Professor J. S. Coleman
This course will introduce a range of computational techniques for the analysis of speech and language. The target audience is 1st year M.Phil. students taking Linguistics, Philology and Phonetics papers B (vii) Experimental Phonetics or B (ix) Computational Linguistics, and it will touch upon probabilistic parsing in syntax. MSc Social Data Science students preparing for the option course in Speech and Language Processing are also welcome to register and participate. The course attempts to introduce the necessary technical concepts as gently as possible and has a strongly practical focus.
Given the diverse background of the students, no prior knowledge of digital signal processing, computer programming, probability theory or automata theory is assumed, but as the material will be covered incrementally and intensively, the full active participation of all who come is essential, and attendance at later sessions is predicated on attendance at earlier ones. The weekly format will be preliminary reading, a 1 hour class, followed by exercises and private study of computer programs developed week-by-week.
The course content will follow selected chapters from my textbook, Introducing Speech and Language Processing, which was developed from earlier cycles of this course in years past. Course participants are not required and will not need to purchase the textbook, unless they wish to: all necessary material (except for the text of the classes!) will be provided. The programming languages used in the textbook are C and Prolog, but these classes will be made somewhat easier by using GNU/Octave (Matlab) instead of C. Students more familiar with other programming languages, especially Python, are free to use that instead: I shall give a few pointers along the way to relevant sources in Python 3, though as a beginner in that language I shall not translate my materials into Python yet (not this year, at any rate).In order to follow along during the classes and to do the practical assignments in your own time, you'll need to bring your own laptop; I'm anticipating that some people will have Apple laptops, others will have Windows machines, and perhaps some people (like me) will be using Linux. I will provide software and tuition suitable for all these platforms; I'll also ask you to download and install various pieces of software in advance, in readiness for the classes.
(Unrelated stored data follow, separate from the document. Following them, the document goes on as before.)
-- ==== Sys2Proof/Machine/Uniform.lean ====
section
/-! DEFINITION. The uniform integer words (R145 to R147), the mask words (R110) and `ulane` (R111). -/
namespace Sys2Proof.Machine

/-- UADD (R145). -/
def execUadd (d a b : BitVec 6) (f : BitVec 6) (s : State) : Host.Outcome State Fault Refusal :=
  s.word (.uadd d a b f) (fun s =>
    if f == 1 then s.uni2 d a b true .int .w64 (out64 (s.u64 a + s.u64 b)) else s.uni2 d a b false .int .int (out32 (s.u32 a + s.u32 b)))

/-- USUB (R145). -/
def execUsub (d a b : BitVec 6) (f : BitVec 6) (s : State) : Host.Outcome State Fault Refusal :=
  s.word (.usub d a b f) (fun s =>
    if f == 1 then s.uni2 d a b true .int .w64 (out64 (s.u64 a - s.u64 b)) else s.uni2 d a b false .int .int (out32 (s.u32 a - s.u32 b)))

/-- UMUL (R145): f 0 .b32, 1 .b64, 2 mulh.i32, 3 mulh.n32. -/
def execUmul (d a b : BitVec 6) (f : BitVec 6) (s : State) : Host.Outcome State Fault Refusal :=
  s.word (.umul d a b f) (fun s =>
    if f == 1 then s.uni2 d a b true .int .w64 (out64 (s.u64 a * s.u64 b))
    else s.uni2 d a b false .int .int (out32 (if f == 0 then s.u32 a * s.u32 b else mulHigh (f == 3) (s.u32 a) (s.u32 b))))

/-- UMINMAX (R145). -/
def execUminmax (d a b : BitVec 6) (f : BitVec 6) (s : State) : Host.Outcome State Fault Refusal :=
  s.word (.uminmax d a b f) (fun s =>
    if f ≥ 4 then s.uni2 d a b true .int .w64 (out64 (minMax64 (f == 5) (s.u64 a) (s.u64 b)))
    else s.uni2 d a b false .int .int (out32 (minMax32 f.toNat (s.u32 a) (s.u32 b))))

/-- ULOGIC (R145); b is unused for `not`. -/
def execUlogic (d a b : BitVec 6) (f : BitVec 6) (s : State) : Host.Outcome State Fault Refusal :=
  s.word (.ulogic d a b f) (fun s =>
    if f == 6 then s.uni1 d a false .any .raw (out32 (~~~(s.u32 a)))
    else s.uni2 d a b false .any .raw (out32 (logicOp f.toNat (s.u32 a) (s.u32 b))))

/-- USHIFT (R145): b is one register. -/
def execUshift (d a b : BitVec 6) (f : BitVec 6) (s : State) : Host.Outcome State Fault Refusal :=
  s.word (.ushift d a b f) (fun s =>
    let wide := f ≥ 4
    let n := (s.u32 b).toNat
    let o := if wide then out64 (shift64 f.toNat (s.u64 a) n) else out32 (shift32 f.toNat (s.u32 a) n)
    s.uniWrites [src a wide .any, src b false .any] (o.writes d wide .raw))

/-- UBITS (R145). -/
def execUbits (d a : BitVec 6) (f : BitVec 6) (s : State) : Host.Outcome State Fault Refusal :=
  s.word (.ubits d a f) (fun s => s.uni1 d a false .any .raw (out32 (bitsOp f.toNat (s.u32 a))))

/-- UCMP (R146): condition c, type t; d is one register. -/
def execUcmp (d a b : BitVec 6) (c t : BitVec 3) (s : State) : Host.Outcome State Fault Refusal :=
  s.word (.ucmp d a b c t) (fun s =>
    let wide := t ≥ 2
    let r := compareInt c.toNat t.toNat (s.u32 a) (s.u32 b) (s.u64 a) (s.u64 b)
    s.uniWrites [src a wide .int, src b wide .int] (put d (if r then 1 else 0) .int))

/-- UMOV (R145). -/
def execUmov (d a : BitVec 6) (f : BitVec 6) (s : State) : Host.Outcome State Fault Refusal :=
  s.word (.umov d a f) (fun s =>
    let n := if f == 1 then 2 else 1
    s.uniWrites [srcN a n .any]
      (putN d.toNat ((List.range n).map (fun i => (s.readS s.cur.bundle (a.toNat + i)).moved))))

/-- ULI (R147). -/
def execUli (d : BitVec 6) (i : BitVec 18) (s : State) : Host.Outcome State Fault Refusal :=
  s.word (.uli d i) (fun s => s.uniWrites [] (put d (i.signExtend 32) .int))

/-- ULIH (R147): d is read. -/
def execUlih (d : BitVec 6) (i : BitVec 18) (s : State) : Host.Outcome State Fault Refusal :=
  s.word (.ulih d i) (fun s => s.uniWrites [src d false .any] (put d (highImm (s.u32 d) i) .int))

/-- UADDI (R147). -/
def execUaddi (d a : BitVec 6) (i : BitVec 12) (s : State) : Host.Outcome State Fault Refusal :=
  s.word (.uaddi d a i) (fun s => s.uni1 d a false .int .int (out32 (s.u32 a + imm12 i)))

/-! ### Masks (R110) -/

/-- The logical operation of two masks (R110, R121). -/
def maskOp (fn : Nat) (a b : BitVec 64) : BitVec 64 :=
  match fn with
  | 0 => a &&& b
  | 1 => a ||| b
  | 2 => a ^^^ b
  | 3 => a &&& ~~~b
  | 4 => a ||| ~~~b
  | 5 => ~~~(a ^^^ b)
  | _ => ~~~a

/-- MLOGIC (R110). -/
def execMlogic (d a b : BitVec 3) (f : BitVec 6) (s : State) : Host.Outcome State Fault Refusal :=
  s.word (.mlogic d a b f) (fun s => (s.writeM d.toNat (maskOp f.toNat (s.readM a.toNat) (s.readM b.toNat))).advanceAll)

/-- MPOPC (R110). -/
def execMpopc (d : BitVec 6) (a : BitVec 3) (s : State) : Host.Outcome State Fault Refusal :=
  s.word (.mpopc d a) (fun s => s.uniWrites [] (put d (BitVec.ofNat 32 (popCount (s.readM a.toNat) s.curB.w)) .int))

/-- MTOS (R110). -/
def execMtos (d : BitVec 6) (a : BitVec 3) (s : State) : Host.Outcome State Fault Refusal :=
  s.word (.mtos d a) (fun s => s.uniWrites [] (put2 d (s.readM a.toNat) .w64))

/-- STOM (R110). -/
def execStom (d : BitVec 3) (a : BitVec 6) (s : State) : Host.Outcome State Fault Refusal :=
  s.word (.stom d a) (fun s => s.uniWord [src a true .any] (fun s => (s.writeM d.toNat (s.u64 a)).advanceAll))

/-- The lowest lane below `w` of a mask, or 64 (R110). -/
def firstLane (m : BitVec 64) (w : Nat) : Nat := ((List.range w).find? m.getLsbD).getD 64

/-- MFIRST (R110). -/
def execMfirst (d : BitVec 6) (a : BitVec 3) (s : State) : Host.Outcome State Fault Refusal :=
  s.word (.mfirst d a) (fun s => s.uniWrites [] (put d (BitVec.ofNat 32 (firstLane (s.readM a.toNat) s.curB.w)) .int))

/-- The register that `ulane` reads (R111): a lane never created, or a register beyond its window, gives 0 tagged RAW. -/
def State.laneRegister (s : State) (l : Nat) (a : BitVec 6) : Reg :=
  match s.curB.threads[l]? with
  | some t => if t.inWindow a.toNat then s.readV s.cur.bundle l a.toNat else ⟨0, .raw⟩
  | none => ⟨0, .raw⟩

/-- ULANE (R111): a lane's register into a uniform register. -/
def execUlane (d a n : BitVec 6) (s : State) : Host.Outcome State Fault Refusal :=
  s.word (.ulane d a n) (fun s =>
    let r := s.laneRegister n.toNat a
    if s.tagCheck && r.tag == .empty then s.trapIssued (TrapInfo.atReg causeUninitRead false a.toNat)
    else if s.tagCheck && r.tag == .pend then s.trapIssued (TrapInfo.atReg causePendingTouch false a.toNat)
    else (s.writeS (putN d.toNat [r.moved])).advanceAll)

end Sys2Proof.Machine
end

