-- ==== Sys2Proof/Certificates/Slice0/Obligations.lean ====
section
/-! DEFINITION. The statements about the machine, each from the rules of spec/ that its docstring names, and the tables by which they
speak of many instructions at once. -/
namespace Sys2Proof.Claims
open Sys2Proof.Machine

/-! ### Lane words -/

/-- The operand and result forms of the integer words on lanes, with their results (R115 to R128, R143, R144): the two sources, the
tags they take and give, and each lane's value. -/
def integerRow (s : State) : Instr → Option LaneRow
  | .add d a b f _ =>
    if f == 1 then some ⟨⟨[⟨a.toNat, 2, .int⟩, ⟨b.toNat, 2, .int⟩], dstRegs d.toNat 2 .w64⟩, false, fun l =>
      let o := deliver64 s.saturating ((s.v64 l a).toInt + (s.v64 l b).toInt); (o.writes d true .w64, o.fl)⟩
    else some ⟨⟨[⟨a.toNat, 1, .int⟩, ⟨b.toNat, 1, .int⟩], dstRegs d.toNat 1 .int⟩, false, fun l =>
      let o := deliver32 s.saturating ((s.v32 l a).toInt + (s.v32 l b).toInt); (o.writes d false .int, o.fl)⟩
  | .sub d a b f _ =>
    if f == 1 then some ⟨⟨[⟨a.toNat, 2, .int⟩, ⟨b.toNat, 2, .int⟩], dstRegs d.toNat 2 .w64⟩, false, fun l =>
      let o := deliver64 s.saturating ((s.v64 l a).toInt - (s.v64 l b).toInt); (o.writes d true .w64, o.fl)⟩
    else some ⟨⟨[⟨a.toNat, 1, .int⟩, ⟨b.toNat, 1, .int⟩], dstRegs d.toNat 1 .int⟩, false, fun l =>
      let o := deliver32 s.saturating ((s.v32 l a).toInt - (s.v32 l b).toInt); (o.writes d false .int, o.fl)⟩
  | .addi d a i => some ⟨⟨[⟨a.toNat, 1, .int⟩], dstRegs d.toNat 1 .int⟩, false, fun l =>
      let o := deliver32 s.saturating ((s.v32 l a).toInt + (i.signExtend 32).toInt); (o.writes d false .int, o.fl)⟩
  | .mul d a b f _ =>
    if f == 1 then some ⟨⟨[⟨a.toNat, 2, .int⟩, ⟨b.toNat, 2, .int⟩], dstRegs d.toNat 2 .w64⟩, false, fun l =>
      (put2 d (s.v64 l a * s.v64 l b) .w64, 0)⟩
    else some ⟨⟨[⟨a.toNat, 1, .int⟩, ⟨b.toNat, 1, .int⟩], dstRegs d.toNat 1 .int⟩, false, fun l =>
      (put d (s.v32 l a * s.v32 l b) .int, 0)⟩
  | .mulh d a b f _ => some ⟨⟨[⟨a.toNat, 1, .int⟩, ⟨b.toNat, 1, .int⟩], dstRegs d.toNat 1 .int⟩, false, fun l =>
      (put d (if f == 1 then BitVec.ofInt 32 (((s.v32 l a).toNat * (s.v32 l b).toNat : Int) / 2 ^ 32)
        else BitVec.ofInt 32 ((s.v32 l a).toInt * (s.v32 l b).toInt / 2 ^ 32)) .int, 0)⟩
  | .mad d a b f _ =>
    if f == 1 then some ⟨⟨[⟨a.toNat, 2, .int⟩, ⟨b.toNat, 2, .int⟩, ⟨s.regC.toNat, 2, .int⟩], dstRegs d.toNat 2 .w64⟩, false, fun l =>
      let o := deliver64 s.saturating ((s.v64 l a).toInt * (s.v64 l b).toInt + (s.v64 l s.regC).toInt); (o.writes d true .w64, o.fl)⟩
    else some ⟨⟨[⟨a.toNat, 1, .int⟩, ⟨b.toNat, 1, .int⟩, ⟨s.regC.toNat, 1, .int⟩], dstRegs d.toNat 1 .int⟩, false, fun l =>
      let o := deliver32 s.saturating ((s.v32 l a).toInt * (s.v32 l b).toInt + (s.v32 l s.regC).toInt); (o.writes d false .int, o.fl)⟩
  | .div d a b f _ => some ⟨⟨[⟨a.toNat, 1, .int⟩, ⟨b.toNat, 1, .int⟩], dstRegs d.toNat 1 .int⟩, true, fun l =>
      let r := divide (f == 1) (s.v32 l a) (s.v32 l b); (put d r.1 .int, r.2.2)⟩
  | .rem d a b f _ => some ⟨⟨[⟨a.toNat, 1, .int⟩, ⟨b.toNat, 1, .int⟩], dstRegs d.toNat 1 .int⟩, true, fun l =>
      let r := divide (f == 1) (s.v32 l a) (s.v32 l b); (put d r.2.1 .int, r.2.2)⟩
  | .minmax d a b f _ =>
    if f ≥ 4 then some ⟨⟨[⟨a.toNat, 2, .int⟩, ⟨b.toNat, 2, .int⟩], dstRegs d.toNat 2 .w64⟩, false, fun l =>
      (put2 d (minMax64 (f == 5) (s.v64 l a) (s.v64 l b)) .w64, 0)⟩
    else some ⟨⟨[⟨a.toNat, 1, .int⟩, ⟨b.toNat, 1, .int⟩], dstRegs d.toNat 1 .int⟩, false, fun l =>
      (put d (minMax32 f.toNat (s.v32 l a) (s.v32 l b)) .int, 0)⟩
  | .absneg d a f _ =>
    if f ≥ 2 then some ⟨⟨[⟨a.toNat, 2, .int⟩], dstRegs d.toNat 2 .w64⟩, false, fun l =>
      (put2 d (if f == 3 || (s.v64 l a).msb then -(s.v64 l a) else s.v64 l a) .w64, 0)⟩
    else some ⟨⟨[⟨a.toNat, 1, .int⟩], dstRegs d.toNat 1 .int⟩, false, fun l =>
      (put d (if f == 1 || (s.v32 l a).msb then -(s.v32 l a) else s.v32 l a) .int, 0)⟩
  | .logic d a b f _ =>
    if f == 6 then some ⟨⟨[⟨a.toNat, 1, .any⟩], dstRegs d.toNat 1 .raw⟩, false, fun l => (put d (~~~(s.v32 l a)) .raw, 0)⟩
    else some ⟨⟨[⟨a.toNat, 1, .any⟩, ⟨b.toNat, 1, .any⟩], dstRegs d.toNat 1 .raw⟩, false, fun l =>
      (put d (logicOp f.toNat (s.v32 l a) (s.v32 l b)) .raw, 0)⟩
  | .shift d a b f _ =>
    if f ≥ 4 then some ⟨⟨[⟨a.toNat, 2, .any⟩, ⟨b.toNat, 1, .any⟩], dstRegs d.toNat 2 .raw⟩, false, fun l =>
      (put2 d (shift64 f.toNat (s.v64 l a) (s.v32 l b).toNat) .raw, 0)⟩
    else some ⟨⟨[⟨a.toNat, 1, .any⟩, ⟨b.toNat, 1, .any⟩], dstRegs d.toNat 1 .raw⟩, false, fun l =>
      (put d (shift32 f.toNat (s.v32 l a) (s.v32 l b).toNat) .raw, 0)⟩
  | .bits d a f _ => some ⟨⟨[⟨a.toNat, 1, .any⟩], dstRegs d.toNat 1 .raw⟩, false, fun l => (put d (bitsOp f.toNat (s.v32 l a)) .raw, 0)⟩
  | .bfx d a b f _ => some ⟨⟨[⟨a.toNat, 1, .any⟩, ⟨b.toNat, 1, .any⟩], dstRegs d.toNat 1 .raw⟩, false, fun l =>
      (put d (extractField (f == 1) (s.v32 l a) (s.v32 l b)) .raw, 0)⟩
  | .bfi d a b _ =>
    some ⟨⟨[⟨a.toNat, 1, .any⟩, ⟨b.toNat, 1, .any⟩, ⟨s.regC.toNat, 1, .any⟩], dstRegs d.toNat 1 .raw⟩, false, fun l =>
      (put d (insertField (s.v32 l a) (s.v32 l b) (s.v32 l s.regC)) .raw, 0)⟩
  | .mov d a f _ =>
    if f == 1 then some ⟨⟨[⟨a.toNat, 2, .any⟩], dstRegs d.toNat 2 .raw⟩, false, fun l =>
      ([(d.toNat, (s.vAt l a 0).moved), (d.toNat + 1, (s.vAt l a 1).moved)], 0)⟩
    else some ⟨⟨[⟨a.toNat, 1, .any⟩], dstRegs d.toNat 1 .raw⟩, false, fun l => ([(d.toNat, (s.vAt l a 0).moved)], 0)⟩
  | .li d i => some ⟨⟨[], dstRegs d.toNat 1 .int⟩, false, fun _ => (put d (i.signExtend 32) .int, 0)⟩
  | .lih d i => some ⟨⟨[⟨d.toNat, 1, .any⟩], dstRegs d.toNat 1 .int⟩, false, fun l =>
      (put d ((i.setWidth 32 <<< 14) ||| (s.v32 l d &&& 0x3FFF)) .int, 0)⟩
  | .tagset d a t => some ⟨⟨[⟨a.toNat, 1, .any⟩], dstRegs d.toNat 1 (Tag.ofCode t.toNat)⟩, false, fun l =>
      (put d (s.v32 l a) (Tag.ofCode t.toNat), 0)⟩
  | .tagget d a _ => some ⟨⟨[⟨a.toNat, 1, .unchecked⟩], dstRegs d.toNat 1 .int⟩, false, fun l =>
      (put d ((s.v l a).tag.code.setWidth 32) .int, 0)⟩
  | _ => none

/-- The floating-point, conversion, LG6 and softmax words on lanes (R129 to R142). -/
def floatRow (s : State) : Instr → Option LaneRow
  | .fadd d a b f _ => some (two d a b f false (fun x y => (formFmt f).round s.mode false
      (fAdd s.mode ((formFmt f).unpack x) ((formFmt f).unpack y))))
  | .fsub d a b f _ => some (two d a b f false (fun x y => (formFmt f).round s.mode false
      (fAdd s.mode ((formFmt f).unpack x) ((formFmt f).unpack y).neg)))
  | .fmul d a b f _ => some (two d a b f false (fun x y => (formFmt f).round s.mode false
      (fMul ((formFmt f).unpack x) ((formFmt f).unpack y))))
  | .fdiv d a b f _ => some (two d a b f true (fun x y => (formFmt f).deliver s.mode
      (fDiv ((formFmt f).unpack x) ((formFmt f).unpack y))))
  | .fminmax d a b f _ => some (two d a b (f >>> 1) false (fun x y => (formFmt (f >>> 1)).minMax (f.getLsbD 0) x y))
  | .fma d a b f _ =>
    some ⟨⟨[form f a, form f b, form f s.regC], dstRegs d.toNat (if f == 1 then 2 else 1) (formTag f)⟩, false, fun l =>
      let o := packElems f (((s.elems f l a).zip ((s.elems f l b).zip (s.elems f l s.regC))).map (fun p =>
        (formFmt f).round s.mode false (fFma s.mode ((formFmt f).unpack p.1) ((formFmt f).unpack p.2.1) ((formFmt f).unpack p.2.2))))
      (o.writes d (f == 1) (formTag f), o.fl)⟩
  | .fabsneg d a f _ =>
    if f ≥ 2 then some ⟨⟨[⟨a.toNat, 2, .f64⟩], dstRegs d.toNat 2 .f64⟩, false, fun l =>
      (put2 d (if f == 2 then s.v64 l a &&& 0x7FFFFFFFFFFFFFFF else s.v64 l a ^^^ 0x8000000000000000) .f64, 0)⟩
    else some ⟨⟨[⟨a.toNat, 1, .f32⟩], dstRegs d.toNat 1 .f32⟩, false, fun l =>
      (put d (if f == 0 then s.v32 l a &&& 0x7FFFFFFF else s.v32 l a ^^^ 0x80000000) .f32, 0)⟩
  | .fclass d a f _ => some ⟨⟨[form f a], dstRegs d.toNat 1 .int⟩, false, fun l =>
      (put d ((formFmt f).classify (if f == 1 then (s.v64 l a).toNat else (s.v32 l a).toNat)) .int, 0)⟩
  | .frnd d a f _ => some (one d a f (fun x => (formFmt f).roundIntegral s.mode x))
  | .fscl d a b f _ => some ⟨⟨[form f a, ⟨b.toNat, 1, .int⟩], dstRegs d.toNat (if f == 1 then 2 else 1) (formTag f)⟩, false, fun l =>
      let o := packElems f ((s.elems f l a).map (fun x => (formFmt f).scale s.mode x (s.v32 l b).toInt))
      (o.writes d (f == 1) (formTag f), o.fl)⟩
  | .sfu d a f _ => some ⟨⟨[⟨a.toNat, 1, .f32⟩], dstRegs d.toNat 1 .f32⟩, true, fun l =>
      let o := packElems 0 [fmtF32.deliver s.mode (sfuOp f.toNat (fmtF32.unpack (s.v32 l a).toNat))]
      (o.writes d false .f32, o.fl)⟩
  | .sfd d a f _ => some ⟨⟨[⟨a.toNat, 2, .f64⟩], dstRegs d.toNat 2 .f64⟩, true, fun l =>
      let x := fmtF64.unpack (s.v64 l a).toNat
      let o := packElems 1 [fmtF64.deliver s.mode (if f == 0 then fRcp x else if f == 1 then (fSqrt x, 0) else fRsqrt x)]
      (o.writes d true .f64, o.fl)⟩
  | .cvt d a f t => some ⟨⟨[⟨a.toNat, cvtReads f t, codeAcc f⟩], dstRegs d.toNat (cvtWrites f t) (codeTag t)⟩, false, fun l =>
      let r := convert f t s.mode s.saturating ((List.range (cvtReads f t)).map (fun i => (s.vAt l a i).val))
      (putN d.toNat r.1, r.2)⟩
  | .lgmul d a b _ => some ⟨⟨[⟨a.toNat, 1, .lg6⟩, ⟨b.toNat, 1, .lg6⟩], dstRegs d.toNat 1 .lg6x5⟩, false, fun l =>
      let es := (List.range 5).map (fun i => lgMul (lgElem (s.v32 l a).toNat i) (lgElem (s.v32 l b).toNat i))
      (put d (BitVec.ofNat 32 (packBits 6 (es.map (·.1)))) .lg6x5, es.foldl (fun x e => x ||| e.2) 0)⟩
  | .lgdot d a b _ => some ⟨⟨[⟨a.toNat, 1, .lg6⟩, ⟨b.toNat, 1, .lg6⟩, ⟨d.toNat, 1, .f32⟩], dstRegs d.toNat 1 .f32⟩, false, fun l =>
      let r := lgDot s.mode (s.v32 l d).toNat (s.v32 l a).toNat (s.v32 l b).toNat
      (put d (BitVec.ofNat 32 r.bits) .f32, r.fl)⟩
  | .smxa d a _ => some ⟨⟨[⟨a.toNat, 32, .f32⟩, ⟨d.toNat, 2, .f32⟩], dstRegs d.toNat 3 .f32⟩, false, fun l =>
      let r := softmaxA (s.vAt l d 0).val.toNat (s.vAt l d 1).val.toNat (s.group l a 32)
      ([(d.toNat, f32Reg r.1), (d.toNat + 1, f32Reg r.2.1), (d.toNat + 2, f32Reg r.2.2.1)], r.2.2.2)⟩
  | .smxb d a b f _ =>
    some ⟨⟨[⟨a.toNat, 32, .f32⟩, ⟨b.toNat, 3, .f32Ends⟩, ⟨d.toNat, 32, .f32⟩],
        dstRegs a.toNat (softmaxPRegs f.toNat) (softmaxPTag f.toNat) ++ dstRegs d.toNat 32 .f32⟩, false, fun l =>
      let es := (s.group l a 32).map (fun x => expDiff x (s.vAt l b 0).val.toNat)
      let p := softmaxP f.toNat (es.map (·.bits))
      let os := (s.group l d 32).map (fun x =>
        fmtF32.round .rne false (fMul (fmtF32.unpack x) (fmtF32.unpack (s.vAt l b 2).val.toNat)))
      (putN a.toNat p.1 ++ putN d.toNat (os.map (fun o => f32Reg o.bits)),
        es.foldl (fun x e => x ||| e.fl) (os.foldl (fun x e => x ||| e.fl) p.2))⟩
  | _ => none
where
  /-- A source of a form of R129. -/
  form (f : BitVec 3) (r : BitVec 6) : Use := ⟨r.toNat, if f == 1 then 2 else 1, formAcc f⟩
  /-- A word of two sources, element by element (R60, R129). -/
  two (d a b : BitVec 6) (f : BitVec 3) (long : Bool) (g : Nat → Nat → FRes) : LaneRow :=
    ⟨⟨[form f a, form f b], dstRegs d.toNat (if f == 1 then 2 else 1) (formTag f)⟩, long, fun l =>
      let o := packElems f (((s.elems f l a).zip (s.elems f l b)).map (fun p => g p.1 p.2))
      (o.writes d (f == 1) (formTag f), o.fl)⟩
  /-- A word of one source, element by element. -/
  one (d a : BitVec 6) (f : BitVec 3) (g : Nat → FRes) : LaneRow :=
    ⟨⟨[form f a], dstRegs d.toNat (if f == 1 then 2 else 1) (formTag f)⟩, false, fun l =>
      let o := packElems f ((s.elems f l a).map g)
      (o.writes d (f == 1) (formTag f), o.fl)⟩

end Sys2Proof.Claims

open Sys2Proof Sys2Proof.Machine Sys2Proof.Claims

/-- The integer words on lanes complete with the results of R115 to R128, R143 and R144, each in its own lane, and change nothing
else (R94, R113). -/
def Obligations.IntegerLanes : Prop :=
  ∀ (s : State) (i : Instr) (r : LaneRow), integerRow s i = some r → s.issues i → s.lanesPass r.op →
    ∃ t, exec i s = .next t ∧ r.done s t

/-- The floating-point, conversion, LG6 and softmax words complete with the results of R129 to R142 and change nothing else. -/
def Obligations.FloatLanes : Prop :=
  ∀ (s : State) (i : Instr) (r : LaneRow), floatRow s i = some r → s.issues i → s.lanesPass r.op →
    ∃ t, exec i s = .next t ∧ r.done s t

namespace Sys2Proof.Claims
open Sys2Proof.Machine

/-! ### Words across lanes, and masks -/

/-- A state as `sel` sees it: its prefix selects and does not narrow (R126). -/
def unmasked (s : State) : State := { s with cur := { s.cur with pfx := none } }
It is possible, but can be a little more difficult, to
install Octave on a Mac, e.g. from here: https://www.gnu.org/software/octave/download.html
There is some guidance at http://wiki.octave.org/Octave_for_MacOS_X
If all else fails, our IT support team has produced a package for Macs that makes it somewhat easier: this installs Linux on your Mac as a "virtualbox" virtual machine, with Octave installed in Linux. The instructions for that are here.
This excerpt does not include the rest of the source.